【10月28日 AFP】米カリフォルニア(California)州の大規模な山火事で、約40人のメキシコの消防隊員が消火活動に参加している。メキシコの消防隊員が米国で消火活動を行うのは初めてだという。

 メキシコのティフアナ(Tijuana)消防署は両国の国境付近の同州サンディエゴ(San Diego)郡東部の消防隊ベースキャンプに、消防指令長、指揮者、連絡担当者、消防士35人、消防車4台を派遣した。

 ここで彼らは、称賛と尊敬の意味を込めてスペイン語で消防隊員を意味する「bomberos(ボンベロス)」という言葉で呼ばれている。ベースキャンプでは、ティフアナのボンベロス、米連邦の消防隊員、米西部各地の消防隊員、消火作業に動員されたカリフォルニア州の受刑者らが長い列を作って夕食の順番を待っている。

 「消防士は消防士だ。メキシコ人だろうがアメリカ人だろうが関係ない」ティフアナ消防署のマルコ・アントニオ・サンチェス・ナバロ(Marco Antonio Sanchez Navarro)署長は話す。

 しかし、メキシコの消防隊員が置かれた環境は米国の消防隊員のそれとは異なる。彼らはより少ない装備でより速くより多くのことをしなければならない。

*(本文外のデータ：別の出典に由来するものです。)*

-- ==== Sys2Proof/Machine/Handoff.lean ====
section
/-! DEFINITION. Waybills: HOFF, HCTL, the engine's block moves, commit and cancel (R316 to R334, R441). -/

namespace Sys2Proof.Machine

def stWrongstate : Nat := 15

/-! ### The descriptor (R316, R319) -/

/-- Bytes of n elements of a format. -/
def fmtSpan (f : Fmt) (n : Nat) : Nat := n * fmtW f / 8

/-- Fields of a hand-off descriptor (R319). -/
def hHandle (d : List Word) : Nat := wbits (wordAt d 0) 63 44
def hBlk0 (d : List Word) : Nat := wbits (wordAt d 0) 43 24
def hFmt (d : List Word) : Fmt := (Fmt.ofCode ((wordAt d 0).extractLsb' 10 4)).getD .b
def hSat (d : List Word) : Bool := wbit (wordAt d 0) 9
def hMode (d : List Word) : Rnd := match wbits (wordAt d 0) 8 7 with | 0 => .rne | 1 => .rtz | 2 => .rdn | _ => .rup
def hSeal (d : List Word) : Bool := wbit (wordAt d 0) 6
def hObj (d : List Word) : Nat := wbits (wordAt d 0) 4 0
def hTokens (d : List Word) : Nat := wbits (wordAt d 1) 31 0
def hK (d : List Word) : Nat := (wordAt d 2).toNat
def hV (d : List Word) : Nat := (wordAt d 3).toNat
def hLstr (d : List Word) : Nat := wbits (wordAt d 4) 63 32
def hRstr (d : List Word) : Nat := wbits (wordAt d 4) 31 0
def hTag (d : List Word) : Nat := wbits (wordAt d 5) 15 0

/-- The reserved fields of a descriptor are zero. -/
def hoffFields (d : List Word) : Bool :=
  decide (wbits (wordAt d 0) 23 14 = 0 ∧ wbit (wordAt d 0) 5 = false ∧ wbits (wordAt d 1) 63 32 = 0 ∧
    wbits (wordAt d 5) 63 16 = 0 ∧ wordAt d 6 = 0 ∧ wordAt d 7 = 0)

/-- Bytes of a source row that are read. -/
def hRow (d : List Word) (shape : Word) : Nat := fmtSpan (hFmt d) (shapeH shape * shapeD shape)
/-- The address of a row of a layer and token. -/
def hRowAt (d : List Word) (base l tt : Nat) : Nat := base + l * hLstr d + tt * hRstr d

/-- The first token below n whose row in a layer passes a limit. -/
def firstPast (first step len limit n : Nat) : Option Nat :=
  if n = 0 then none
  else if limit < first + len then some 0
  else if step = 0 then none
  else
    let tt := (limit - len - first) / step + 1
    if tt < n then some tt else none

/-- The first row by layer and token that passes its limit, key rows before value rows: its address. -/
def hRowsPast (d : List Word) (shape : Word) (klimit vlimit : Nat) : Option Nat :=
  (List.range (shapeLayers shape)).findSome? fun l =>
    let side (base limit : Nat) : Option Nat := firstPast (hRowAt d base l 0) (hRstr d) (hRow d shape) limit (hTokens d)
    match side (hK d) klimit, side (hV d) vlimit with
    | none, none => none
    | some x, none => some (hRowAt d (hK d) l x)
    | none, some y => some (hRowAt d (hV d) l y)
    | some x, some y => if x ≤ y then some (hRowAt d (hK d) l x) else some (hRowAt d (hV d) l y)

/-- The code of a waybill state (R325). -/
def WState.code : WState → Nat
  | .open_ => 1 | .moving => 2 | .sealed => 3 | .committed => 4 | .cancelled => 5

/-- The result word (R321). -/
def hoffWord (num state code : Nat) : Word := BitVec.ofNat 64 (num * 2 ^ 16 + state * 2 ^ 4 + code)

/-- The codes other than DONE that HOFF can write (R321). -/
def hoffCodes : List Nat := [4, 10, 11, 12]

/-! ### HOFF at issue (R322) -/

/-- Checks 7 and 8 of R322 at one address. -/
def Env.hoffPage (e : Env) (m : Mach) (prot : Bool) (a : Nat) : Chk Unit :=
  match translate e.trust m (e.ctx m) a with
  | .fault => .error (.trap tXlate (BitVec.ofNat 64 a))
  | .poison pa =>
    let (d, b, i) := m.homeErr true pa
    .error (.lost d b i)
  | .leaf _ wr sv => must (!prot || (wr && (!sv || (m.seq e.c e.q).status.super))) (.trap tProt (BitVec.ofNat 64 a))

/-- The 64 KiB pages of the K and V regions. -/
def hoffPages (k v : Option Region) : List Nat :=
  [k, v].flatMap fun r => match r with | some r => (cuts 65536 r.base r.size).map Prod.fst | none => []

/-- The first token below n whose row of len bytes meets a page. -/
def firstTouch (first step len page n : Nat) : Option Nat :=
  let tt := if page < first + len then 0 else if step = 0 then n else (page - len - first) / step + 1
  if tt < n ∧ first + tt * step < page + 65536 then some tt else none

/-- The first byte, by layer and token and key rows before value rows, of a row that lies in one of some pages. -/
def hRowTouch (d : List Word) (shape : Word) (pages : List Nat) : Option Nat :=
  (List.range (shapeLayers shape)).findSome? fun l =>
    let side (v : Nat) (base p : Nat) : Option (Nat × Nat × Nat) :=
      (firstTouch (hRowAt d base l 0) (hRstr d) (hRow d shape) p (hTokens d)).map fun tt => (tt, v, max p (hRowAt d base l tt))
    let all := pages.flatMap fun p => [side 0 (hK d) p, side 1 (hV d) p].filterMap id
    let first (a b : Nat × Nat × Nat) : Nat × Nat × Nat :=
      if b.1 < a.1 ∨ (b.1 = a.1 ∧ (b.2.1 < a.2.1 ∨ (b.2.1 = a.2.1 ∧ b.2.2 < a.2.2))) then b else a
    match all with
    | [] => none
    | x :: r => some (r.foldl first x).2.2

/-- The first row that a stride no multiple of 64 puts at an address that is none; kbase where it moves no row (R322). -/
def hMisaligned (d : List Word) (shape : Word) : Option Nat :=
  if hRstr d % 64 ≠ 0 ∧ 1 < hTokens d then some (hRowAt d (hK d) 0 1)
  else if hLstr d % 64 ≠ 0 ∧ 1 < shapeLayers shape ∧ 0 < hTokens d then some (hRowAt d (hK d) 1 0)
  else if hRstr d % 64 ≠ 0 ∨ hLstr d % 64 ≠ 0 then some (hK d)
  else none

/-- Check 7 or 8 of R322: kbase, vbase, the rows by layer and token, then what is left of both regions. -/
def Env.hoffCheck (e : Env) (m : Mach) (prot : Bool) (d : List Word) (shape : Word) (pages : List Nat) : Chk Unit := do
  e.hoffPage m prot (hK d)
  e.hoffPage m prot (hV d)
  match pages.filter fun p => match e.hoffPage m prot p with | .ok _ => false | .error _ => true with
  | [] => .ok ()
  | p :: r => e.hoffPage m prot ((hRowTouch d shape (p :: r)).getD p)

/-- HOFF. -/
def hoffBody (d : Dst) (a : Src) (e : Env) (m : Mach) : Chk Mach := do
  let (w, m) ← e.src m a
  let (l, m) ← e.dst m d .pending
  let (ds, m) ← e.record m w 8
  must (hoffFields ds) (e.trapWord tFmtrsv)
  let ha : Word := handleAddr (hHandle ds)
  let kb := wordAt ds 2
  let vb := wordAt ds 3
  match m.bseq (e.ctx m) (hHandle ds) with
  | none => .error (.trap tBlock ha)
  | some s => do
    must (decide (kb.toNat % 64 = 0)) (.trap tAlign kb)
    must (decide (vb.toNat % 64 = 0)) (.trap tAlign vb)
    match hMisaligned ds s.shape with
    | some x => .error (.trap tAlign (BitVec.ofNat 64 x))
    | none => .ok ()
    must (decide (kb.toNat < 2 ^ 57)) (.trap tSpace kb)
    must (decide (vb.toNat < 2 ^ 57)) (.trap tSpace vb)
    match hRowsPast ds s.shape (2 ^ 57) (2 ^ 57) with
    | some x => .error (.trap tSpace (BitVec.ofNat 64 x))
    | none => .ok ()
    let kr := m.regionAt .dev (e.ctx m) kb.toNat
    let vr := m.regionAt .dev (e.ctx m) vb.toNat
    e.hoffCheck m false ds s.shape (hoffPages kr vr)
    e.hoffCheck m true ds s.shape (hoffPages kr vr)
    let kr ← e.exclRegion m .dev kb kb.toNat
    let vr ← e.exclRegion m .dev vb vb.toNat
    match hRowsPast ds s.shape (kr.base + kr.size) (vr.base + vr.size) with
    | some x => .error (.trap tNokey (BitVec.ofNat 64 x))
    | none => .ok ()
    let hr ← e.exclRegion m .blk ha ha.toNat
    must (decide (((m.core e.c).obj (hObj ds)).pend < 255)) (.stall 2)
    e.queueRoom m
    if !([kr, vr, hr].all fun r => m.rackHas e.c r.rid .excl) then
      let (n, m) := m.racedOf hoffCodes
      .ok (e.startValues m [l.put (hoffWord 0 0 n)] 0 [])
    else
    let m := m.onCore e.c fun k => k.objStart (hObj ds)
    let m := e.later (.dropRegion kr.rid) (e.later (.dropRegion vr.rid) (e.later (.dropRegion hr.rid) m))
    .ok (e.start m (.hoff ds kr.rid vr.rid hr.rid) [l] 0 [] none).2

/-! ### Creating a waybill (R323) -/

/-- Whether elements can be converted (R318). -/
def convertible (s f : Fmt) : Bool :=
  let five (x : Fmt) : Bool := match x with | .f8a | .f8b | .bf16 | .f16 | .f32 => true | _ => false
  decide (s = f) || (five s && five f)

 事実上、住宅を含むすべての建物に保険加入とスプリンクラー設置が義務づけられている米国では、消防隊員は延焼を防ぐため躯体を完全に焼失させることができる。一方、木造の住宅が建ち並ぶ貧困地域を中心に保険に加入したスプリンクラー付きの住宅があまり一般的ではなく、家屋が全財産という家庭も多いメキシコでは、少しでも家屋や財産を守るため危険を冒してでも消火せざるを得ないという。

 ティフアナボンベロスの年収は1万3200ドル(約150万円)で、米国の消防隊員の初任給の3分の1にも満たない。ここ1週間のカリフォルニア州での消火活動に対する特別な手当もない。

 違いはベースキャンプでの宿泊方法にも表れている。サンディエゴ郡外から来た米国の消防隊員がホテルに宿泊しているのに対し、メキシコの消防隊員は動員された受刑囚が宿泊している近くにテントを張って、簡易ベッドではなく寝袋で寝ている。

 さらに、サンディエゴ郡に派遣されたメキシコの消防車の1台は、米国の消防署で使われなくなったものを中古として導入したものだ。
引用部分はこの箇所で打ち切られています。